[[ EXCERPTED DATA open ]]

-- ==== Sys2Proof/Machine/WeightOps.lean ====
section
/-! DEFINITION. Weight images: signature blocks (18), manifests, chunks, placement files, master slots and bindings (07). -/

set_option Elab.async false

namespace Sys2Proof.Machine

/-! ### Signature blocks (Table 18-1, R374 to R377) -/

/-- Bytes of a signature block. -/
def sigLen : Nat := 3136

/-- The object without its signature block. -/
def sigBody (b : Bytes) : Bytes := b.take (b.length - sigLen)

/-- The signature block of an object. -/
def sigBlock (b : Bytes) : Bytes := b.drop (b.length - sigLen)

/-- The digest that a signature covers (R374). -/
def sigDigest (b : Bytes) : Bytes := Shake.shake256 (b.take (b.length - 1280)) 64

/-- The digest held by an owner key slot (Table 20-4). -/
def Regs.ownerSlot (r : Regs) (k : Nat) : Bytes :=
  ((List.range 4).map fun i => Bits.bytesOf 8 (Tbl.get 0 (4 * k + i) r.ownerKey).toNat).flatten

/-- Why a signature is not accepted (R375, R377): the reason code of SIG_REJECT, none when it is accepted. -/
def State.sigReason (s : State) (b : Bytes) (firmware : Bool) : Option Nat :=
  let k := sigBlock b
  let slot := Bits.byteAt k 2 % 4
  let key := Bits.slice k 16 1793
  let dig := Shake.digest32 key
  if b.length < sigLen || Bits.byteAt k 0 != 1 || Bits.byteAt k 1 != (if firmware then 1 else 2) || decide (4 ≤ Bits.byteAt k 2) ||
      !Bits.zeroAt k 3 13 || !Bits.zeroAt k 1809 47 then some 1
  else if firmware then
    (if Config.cerenaftEmpty slot || decide (dig ≠ Config.cerenaftKey slot) then some 2
     else if s.sec.revoked.getLsbD slot then some 3
     else if Config.falconVerify key (sigDigest b) (Bits.slice k 1856 1280) then none else some 4)
  else if Bits.zeroAt (s.regs.ownerSlot slot) 0 32 || decide (dig ≠ s.regs.ownerSlot slot) then some 2
  else if Config.falconVerify key (sigDigest b) (Bits.slice k 1856 1280) then none else some 4

/-- SIG_REJECT (R377). -/
def State.sigReject (s : State) (kind reason subject : Nat) : State :=
  s.event { code := 0x1201, unit := unitDevice, own := own [(40, 1, kind), (41, 1, reason), (44, 4, subject)] }

/-! ### Manifests (Tables 07-1, 07-2) -/

/-- Number of entries of a manifest. -/
def manifestCount (m : Bytes) : Nat := Bits.le m 12 4

/-- Entry `k` of a manifest: position, length, digest. -/
def manifestEntry (m : Bytes) (k : Nat) : Nat × Nat × Bytes :=
  (Bits.byteAt m (64 + 40 * k), Bits.le m (64 + 40 * k + 4) 4, Bits.slice m (64 + 40 * k + 8) 32)

/-- The fields of a manifest pass Tables 07-1 and 07-2. -/
def manifestFields (s : State) (m : Bytes) : Bool :=
  let n := manifestCount m
  decide (Bits.le m 0 4 ≠ 0) && (s.gen? (Bits.le m 0 4)).isNone && Bits.byteAt m 8 == 1 &&
  decide (1 ≤ Bits.byteAt m 9) && decide (Bits.byteAt m 9 ≤ 16) && Bits.zeroAt m 10 2 && decide (1 ≤ n) && decide (n ≤ 2 ^ 24) &&
  Bits.zeroAt m 16 48 && m.length == 64 + 40 * n &&
  (List.range (min n m.length)).all fun k =>
    decide ((manifestEntry m k).1 < Bits.byteAt m 9) && Bits.zeroAt m (64 + 40 * k + 1) 3 && decide ((manifestEntry m k).2.1 ≠ 0)

/-- The generation that a manifest creates (R136). -/
def manifestGen (m : Bytes) : Gen :=
  { imageId := Bits.le m 0 4, baseId := Bits.le m 4 4, chainLength := Bits.byteAt m 9, manifest := m, accepted := [],
    placement := none, attn := [], allocated := [], live := false, lost := false }

/-- What R136 answers to a manifest whose signature checks; none when it is accepted. -/
def manifestStatus (s : State) (m : Bytes) : Option Status :=
  if !manifestFields s m then some .manifestBad
  else if Bits.le m 4 4 ≠ 0 ∧ (s.gen? (Bits.le m 4 4)).isNone then some .manifestBad
  else if 2 ≤ s.weights.gens.length then some .imageSlotsFull
  else none

/-! ### The placement file (Tables 07-5 to 07-7, 05-3) -/

/-- Deck reference `k`: tile, deck (Table 07-6). -/
def placeRef (b : Bytes) (k : Nat) : Nat × Nat :=
  let o := Bits.le b 20 4 + 4 * k
  (Bits.le b o 2, Bits.byteAt b (o + 2) % 16)

/-- Matrix entry `k` with its correction record. -/
def placeMat (b : Bytes) (k : Nat) : Mat :=
  let o := 64 + 32 * k
  let c := Bits.le b 28 4 + 16 * k
  let fl := Bits.byteAt b (o + 24)
  { id := Bits.le b o 4, layer := Bits.le b (o + 4) 2, kind := Bits.byteAt b (o + 6) % 16, format := Bits.byteAt b (o + 7),
    inputs := Bits.le b (o + 8) 4, outputs := Bits.le b (o + 12) 4, exponent := Bits.signed (Bits.le b (o + 16) 2) 10,
    rowFirst := Bits.le b (o + 18) 2, rowTiles := Bits.le b (o + 20) 2, destKind := Bits.le b (o + 22) 2 % 16,
    destUnit := Bits.le b (o + 22) 2 / 16, transposed := Bits.field fl 0 1 == 1, sInline := Bits.field fl 1 1 == 1,
    sOverflow := Bits.field fl 2 1 == 1, sClip := Bits.field fl 3 1 == 1, sCont := Bits.field fl 4 1 == 1,
    deckFirst := Bits.le b (o + 28) 4, threshold := BitVec.ofNat 32 (Bits.le b (c + 4) 4), budget := Bits.byteAt b (c + 8),
    ovfLimit := Bits.le b (c + 10) 2 }

/-- Transfer entry `k`. -/
def placeXfer (b : Bytes) (k : Nat) : Xfer :=
  let o := Bits.le b 32 4 + 16 * k
  { kind := Bits.byteAt b o, die := Bits.byteAt b (o + 1), back := Bits.le b (o + 2) 2, src := Bits.le b (o + 4) 4,
    dst := Bits.le b (o + 8) 4, len := Bits.le b (o + 12) 4 }

/-- A placement file read from its bytes before the signature block; counts are bounded by the length. -/
def readPlacement (b : Bytes) : Placement :=
  { layout := Bits.byteAt b 1, position := Bits.byteAt b 2, chainLength := Bits.byteAt b 3, imageId := Bits.le b 4 4,
    mats := (List.range (min (Bits.le b 16 4) b.length)).map (placeMat b),
    decks := (List.range (min (Bits.le b 24 4) b.length)).map (placeRef b),
    xfers := (List.range (min (Bits.le b 36 4) b.length)).map (placeXfer b), raw := b }

/-- Column tiles of a matrix (R73). -/
def Mat.colTiles (m : Mat) : Nat := Bits.ceilDiv m.outputs 512

/-- Row tiles of the whole matrix. -/
def Mat.allRowTiles (m : Mat) : Nat := Bits.ceilDiv m.inputs 1024

/-- The pairs (row tile, column tile) that the position holds, row-tile-major. -/
def Mat.pairs (m : Mat) : List (Nat × Nat) :=
  (List.range m.rowTiles).flatMap fun r => (List.range m.colTiles).map fun c => (m.rowFirst + r, c)

/-- The matrix is held in tiles: kind 2 never is, and no matrix of a file without deck references. -/
def Placement.inTiles (p : Placement) (m : Mat) : Bool := m.kind != 2 && !p.decks.isEmpty

/-- Matrices of a layer that can carry its attention: the layer and draft matrices (Table 07-7). -/
def layerMats (mats : List Mat) (layer : Nat) : List Mat := mats.filter fun m => (m.kind == 0 || m.kind == 3) && m.layer == layer

/-- The Q, K and V matrix of a layer: the one whose sums go to a taproot engine, or the layer's first in the file (DESIGN CHOICE, log
168: the file does not name it). -/
def qkvOf (mats : List Mat) (layer : Nat) : Option Mat :=
  ((layerMats mats layer).find? fun m => m.destKind == 3).or (layerMats mats layer).head?

/-- A matrix is its layer's Q, K and V matrix. -/
def Mat.isQkv (mats : List Mat) (m : Mat) : Bool := (qkvOf mats m.layer).any fun x => x.id == m.id

/-- Index of a pair among the matrix's references. -/
def Mat.pairIndex (m : Mat) (r c : Nat) : Nat := (r - m.rowFirst) * m.colTiles + c

/-- The primary deck of a pair. -/
def Placement.primary (p : Placement) (m : Mat) (r c : Nat) : Nat × Nat :=
  p.decks.getD (m.deckFirst + m.pairIndex r c) (8192, 8)

/-- The alternate deck of a pair: swappable layout only. -/
def Placement.alternate (p : Placement) (m : Mat) (r c : Nat) : Option (Nat × Nat) :=
  if p.layout = 1 then p.decks[m.deckFirst + m.rowTiles * m.colTiles + m.pairIndex r c]? else none

/-- Deck references of a matrix. -/
def Placement.refCount (p : Placement) (m : Mat) : Nat := m.rowTiles * m.colTiles * (if p.layout = 1 then 2 else 1)

/-- Deck references of a matrix in a file. -/
def Placement.refsOf (p : Placement) (m : Mat) : List (Nat × Nat) :=
  if p.inTiles m then (p.decks.drop m.deckFirst).take (p.refCount m) else []

/-- Decks that a matrix names as primary, in reference order. -/
def Placement.primaries (p : Placement) (m : Mat) : List (Nat × Nat) := m.pairs.map fun x => p.primary m x.1 x.2

/-- A weight format (Table 03-1). -/
def isWeightFormat (f : Nat) : Bool := [0x01, 0x02, 0x03].contains f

[[ EXCERPTED DATA closed ]]

WHAT IS REQUIRED
From the first line of the listing above to the line that contains "length, digest. -/", inclusive, restate every line word for word. Nothing else belongs in the answer.

ANSWER TO THIS EXERCISE
-- ==== Sys2Proof/Machine/WeightOps.lean ====
section
/-! DEFINITION. Weight images: signature blocks (18), manifests, chunks, placement files, master slots and bindings (07). -/

set_option Elab.async false

namespace Sys2Proof.Machine

/-! ### Signature blocks (Table 18-1, R374 to R377) -/

/-- Bytes of a signature block. -/
def sigLen : Nat := 3136

/-- The object without its signature block. -/
def sigBody (b : Bytes) : Bytes := b.take (b.length - sigLen)

/-- The signature block of an object. -/
def sigBlock (b : Bytes) : Bytes := b.drop (b.length - sigLen)

/-- The digest that a signature covers (R374). -/
def sigDigest (b : Bytes) : Bytes := Shake.shake256 (b.take (b.length - 1280)) 64

/-- The digest held by an owner key slot (Table 20-4). -/
def Regs.ownerSlot (r : Regs) (k : Nat) : Bytes :=
  ((List.range 4).map fun i => Bits.bytesOf 8 (Tbl.get 0 (4 * k + i) r.ownerKey).toNat).flatten

/-- Why a signature is not accepted (R375, R377): the reason code of SIG_REJECT, none when it is accepted. -/
def State.sigReason (s : State) (b : Bytes) (firmware : Bool) : Option Nat :=
  let k := sigBlock b
  let slot := Bits.byteAt k 2 % 4
  let key := Bits.slice k 16 1793
  let dig := Shake.digest32 key
  if b.length < sigLen || Bits.byteAt k 0 != 1 || Bits.byteAt k 1 != (if firmware then 1 else 2) || decide (4 ≤ Bits.byteAt k 2) ||
      !Bits.zeroAt k 3 13 || !Bits.zeroAt k 1809 47 then some 1
  else if firmware then
    (if Config.cerenaftEmpty slot || decide (dig ≠ Config.cerenaftKey slot) then some 2
     else if s.sec.revoked.getLsbD slot then some 3
     else if Config.falconVerify key (sigDigest b) (Bits.slice k 1856 1280) then none else some 4)
  else if Bits.zeroAt (s.regs.ownerSlot slot) 0 32 || decide (dig ≠ s.regs.ownerSlot slot) then some 2
  else if Config.falconVerify key (sigDigest b) (Bits.slice k 1856 1280) then none else some 4

/-- SIG_REJECT (R377). -/
def State.sigReject (s : State) (kind reason subject : Nat) : State :=
  s.event { code := 0x1201, unit := unitDevice, own := own [(40, 1, kind), (41, 1, reason), (44, 4, subject)] }

/-! ### Manifests (Tables 07-1, 07-2) -/

/-- Number of entries of a manifest. -/
def manifestCount (m : Bytes) : Nat := Bits.le m 12 4

/-- Entry `k` of a manifest: position, length, digest. -/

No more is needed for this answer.